Aşağıdaki yazı haberi duyduğum ilk anda Salı akşam üstü yazılmıştı, dün yazım uzun olduğu için yer nedeniyle veremedim, bugün sizinle paylaşacağım. Zira daha sonra Ankara Barosu Başkanı Metin Feyzioğlu’nun “Bu tanıklığın hukukla bağdaşmadığı”nı anlattığı basın bildirisi geldi.

***


Genelkurmay eski Başkanı İlker Başbuğ, dünya çapında ünlü cerrah Prof Dr. Mehmet Haberal, gazeteci Mustafa Balbay, Tuncay Özkan gibi isimlerin yargılandığı Ergenekon davasında “gizli tanık” olarak dinlenmiş..

“PKK’nın 2’inci adamı” denen 20 Mayıs 1999’da ölüm cezasına çarptırılan ve sonra cezası ömür boyu hapse çevrilen bir teröristin böyle isimlerin bulunduğu bir davada “gizli tanık” yapıldığını duyan herkes aynı tepkiyi verir; “Yok artık”! Ben de ilk anda aynen bunu dedim.
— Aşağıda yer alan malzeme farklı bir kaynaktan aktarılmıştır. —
-- ==== Sys2Proof/Tests/Slice0.lean ====
section
/-! SUPPORT. Tests. The expected values are the spec's: the tables of spec/30_encoding.md, the vectors V1 to V92, L1-1 to
L1-8 and the programs P1 to P5 of spec/95_test_vectors.md. The last part gives, for every obligation with hypotheses, a
concrete state and operands that meet them, one theorem per clause where there are several. -/

namespace Sys2Proof.Tests

open Sys2Proof.Machine

/-! ## Helpers: the configuration of spec/95_test_vectors.md -/

def glyphA : Glyph := #v[0x18, 0x24, 0x42, 0x7E, 0x42, 0x42, 0x42, 0x00]
def glyphB : Glyph := #v[0x7C, 0x42, 0x42, 0x7C, 0x42, 0x42, 0x7C, 0x00]
def blank : Glyph := #v[0, 0, 0, 0, 0, 0, 0, 0]
def fallback : Glyph := #v[0xFF, 0x81, 0x81, 0x81, 0x81, 0x81, 0x81, 0xFF]

/-- The test font: 'A' and 'B', every other glyph blank. -/
def font : Vector Glyph 95 := ((Vector.replicate 95 blank).set 33 glyphA).set 34 glyphB

def cfg : Config.Params where
  mboxBase    := 0x3F00B880#32
  offRead     := 0x00#32
  offStatus   := 0x18#32
  offWrite    := 0x20#32
  fifoDepth   := 8
  msgBufAddr  := 0x00080000#32
  msgCapWords := 36
  font        := font
  fallback    := fallback
  nlReset     := .origin

/-- LAUNCH_CLEAN. -/
def idle : State := State.launch cfg [] [] []

/-- The queues hold these words. -/
def queues (out inq : List Word) : State := { idle with dev := ⟨out, inq⟩ }

/-- Memory in which these words have been written from an address up. -/
def stored (a : Nat) : List Word → Memory
  | [] => ⟨[]⟩
  | v :: vs => (stored (a + 4) vs).writeWord a v

/-- A full `dev.OUT`. -/
def fullOut : State := queues [0x08, 0x18, 0x28, 0x38, 0x48, 0x58, 0x68, 0x78] []

/-- The builder stands so. -/
def building (cursor : Nat) : State := { idle with pm := ⟨.building, cursor⟩ }

/-- A finished message of 12 bytes in the buffer (V39). -/
def finished12 : State :=
  { idle with pm := ⟨.finished, 3⟩, mem := stored 0x00080000 [12, 0, 0] }

/-- A ready driver. -/
def ready (w h p d b z : Word) : State := { idle with fb := ⟨.ready, ⟨w, h, p, d, b, z⟩⟩ }

/-- The framebuffer of P1: 4 by 2, rows of 16 bytes. -/
def small : State := ready 4 2 16 32 0x00100000 32

/-- The framebuffer of part 2.5. -/
def screen : State := ready 1280 720 5120 32 0x02000000 3686400

def colour : Color := ⟨0x11, 0x22, 0x33, 0x44⟩
def white : Color := ⟨0xFF, 0xFF, 0xFF, 0xFF⟩
def black : Color := ⟨0, 0, 0, 0xFF⟩

/-- The coprocessor takes the request that is sent in one step of the CPU, and answers it. -/
def reply (draws : List (Option Word)) : List Turn := [.cpu, .cop .consume, .cop (.answer 0x00080000 draws)]

/-- The same for the request of `initialize`, which takes 40 steps of the CPU to build and send. -/
def initReply (draws : List (Option Word)) : List Turn :=
  List.replicate 40 .cpu ++ [.cop .consume, .cop (.answer 0x00080000 draws)]

/-- The answer of `initialize`: words 1, 24, 25 and 29 (V58 to V62, P1). -/
def initAnswer (code bus size pitch : Word) : List (Option Word) :=
  [some code] ++ List.replicate 22 none ++ [some bus, some size] ++ List.replicate 3 none ++ [some pitch]

/-- The next state. -/
def next (a : Answer) : Option State :=
  match a with
  | .next t => some t
  | .fault _ | .refused _ => none

/-- What one field is after an instruction. -/
def after {α : Type} (i : Instr) (s : State) (f : State → α) : Option α := (next (exec i s)).map f

/-- Bytes of memory from an address up. -/
def bytesAt (a n : Nat) (s : State) : List Byte := (List.range n).map fun k => s.mem.readByte (a + k)

/-- Words of the message buffer. -/
def words (n : Nat) (s : State) : List Word := (List.range n).map s.word

/-! ## Well-formedness: one ill-formed term per check -/

theorem test_wf_write_value_too_wide : (Instr.regWrite (.write 8 0x100)).WellFormed = false := by decide
theorem test_wf_write_value_too_wide_read :
    (Instr.regRead (.write 64 0x10000000000000000)).WellFormed = false := by decide
theorem test_wf_write_value_too_wide_status : (Instr.regStatus (.write 8 0xFFFF)).WellFormed = false := by decide
theorem test_wf_text_holds_nul : (Instr.fbDrawString 0 0 [0x41, 0x00, 0x42] white black).WellFormed = false := by decide
theorem test_wf_plain_word_carries_draws : ∀ k : BitVec 4, k ≠ 8#4 →
    (mailboxInstr k (.toCpu [some 1#32]) 0#28).WellFormed = false := by decide
theorem test_wf_reply_word_may_carry_draws : (Instr.mboxWordCh8 (.toCpu [some 1#32]) 0#28).WellFormed = true := by
  decide

/-! ## Decoding: every row, in bytes written out from the spec's tables -/

/-- R71's selectors, with operands. -/
theorem test_decode_register_access_operations :
    decode cfg ⟨.operation, [0x01]⟩ = .ok .mmioRdStatus ∧
    decode cfg ⟨.operation, [0x02]⟩ = .ok .mmioRdRead ∧
    decode cfg ⟨.operation, [0x03, 0x08, 0x00, 0x08, 0x00]⟩ = .ok (.mmioWrWrite 0x00080008#32) := by decide

theorem test_decode_transport_operations :
    decode cfg ⟨.operation, [0x10, 8, 0, 0, 0, 0x00, 0x00, 0x08, 0x00]⟩ = .ok (.mbSend 8#32 0x00080000#32) ∧
    decode cfg ⟨.operation, [0x11, 1, 0, 0, 0]⟩ = .ok (.mbReceive 1#32) ∧
    decode cfg ⟨.operation, [0x12, 8, 0, 0, 0, 0xF0, 0xFF, 0xFF, 0xFF]⟩ = .ok (.mbCall 8#32 0xFFFFFFF0#32) := by decide

theorem test_decode_codec_operations :
    decode cfg ⟨.operation, [0x20]⟩ = .ok .pmBegin ∧
    decode cfg ⟨.operation, [0x21, 0x02, 0x00, 0x03, 0x00, 8, 0, 0, 0, 1, 3, 0, 0, 0]⟩ =
      .ok (.pmAddTag 0x00030002#32 8#32 [3#32]) ∧
    decode cfg ⟨.operation, [0x22]⟩ = .ok .pmFinish ∧
    decode cfg ⟨.operation, [0x23, 8, 0, 0, 0]⟩ = .ok (.pmCall 8#32) ∧
    decode cfg ⟨.operation, [0x24, 0x80, 0x01]⟩ = .ok (.pmRead 128) := by decide

theorem test_decode_framebuffer_operations :
    decode cfg ⟨.operation, [0x30, 0x60, 0x45, 0x23, 0xC1]⟩ = .ok (.fbBusToCpu 0xC1234560#32) ∧
    decode cfg ⟨.operation, [0x31, 0x00, 5, 0, 0, 0xD0, 2, 0, 0, 32, 0, 0, 0]⟩ = .ok (.fbInit 1280#32 720#32 32#32) ∧
    decode cfg ⟨.operation, [0x32, 2, 1, 0x11, 0x22, 0x33, 0x44]⟩ = .ok (.fbPutPixel 1 (-1) colour) ∧
    decode cfg ⟨.operation, [0x33, 9, 9, 20, 20, 0x11, 0x22, 0x33, 0x44]⟩ = .ok (.fbFillRect (-5) (-5) 10 10 colour) ∧
    decode cfg ⟨.operation, [0x34, 0, 0, 0, 0xFF]⟩ = .ok (.fbClear black) := by decide

theorem test_decode_text_operations :
    decode cfg ⟨.operation, [0x40, 0, 0, 0x41, 0xFF, 0xFF, 0xFF, 0xFF, 0, 0, 0, 0xFF]⟩ =
      .ok (.fbDrawChar 0 0 0x41#8 white black) ∧
    decode cfg ⟨.operation, [0x41, 6, 8, 3, 0x41, 0x0A, 0x42, 0xFF, 0xFF, 0xFF, 0xFF, 0, 0, 0, 0xFF]⟩ =
      .ok (.fbDrawString 3 4 [0x41, 0x0A, 0x42] white black) := by decide

/-- R72's offsets. -/
theorem test_decode_register_offsets :
    decode cfg ⟨.register, [0x00, 0, 0, 0, 0]⟩ = .ok (.regRead (.read 32)) ∧
    decode cfg ⟨.register, [0x18, 0, 0, 0, 2, 8]⟩ = .ok (.regStatus (.read 8)) ∧
    decode cfg ⟨.register, [0x20, 0, 0, 0, 1, 0x08, 0x00, 0x08, 0x00]⟩ =
      .ok (.regWrite (.write 32 0x00080008)) ∧
    decode cfg ⟨.register, [0x20, 0, 0, 0, 3, 64, 0x80, 0x02]⟩ = .ok (.regWrite (.write 64 0x100)) := by decide

/-- The offsets are parameters (R8, R72): with READ moved to 0x40 it is no longer at 0. -/
theorem test_decode_moved_register :
    let p := { cfg with offRead := 0x40#32 }
    decode p ⟨.register, [0x40, 0, 0, 0, 0]⟩ = .ok (.regRead (.read 32)) ∧
    decode p ⟨.register, [0x00, 0, 0, 0, 0]⟩ = .error (.unknownOffset 0x00) := by decide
Demek mahkemelerimiz ülkenin yıllarca Genelkurmay Başkanlığını yapan Başbuğ’a ve diğer “dürüst, saygın” tanınan, kimseye bir zarar vermemiş isimlere inanmayacak ama ömür boyu hapse mahkum edilmiş bir terör örgütü liderine inanacak. Pes yani, yok yani..

Ama bu da olmuş.. Akşam saatlerinde (Salı akşamı) İlker Başbuğ’un “PKK’lılar tanık, yakalayanlar sanık” dediği haberi çıktı ki yerden göğe haklı.. Başka ne desin, söylenecek söz kaldı mı?

***


Benim dün yazdıklarım böyleydi..

Metin Feyzioğlu’nun açıklamasından bazı bölümler ise şöyle: “Terör örgütü yöneticisine gizli tanık kalkanı verilmesinin hiçbir hukuki ve vicdani açıklaması olamaz..

Şemdin Sakık on binlerce Türk askerinin, polisinin, kamu görevlisinin, öğretmenin, doktorun, küçük bebeklerin dahi katledilmesinden sorumlu terör örgütünün üst düzey yöneticisidir.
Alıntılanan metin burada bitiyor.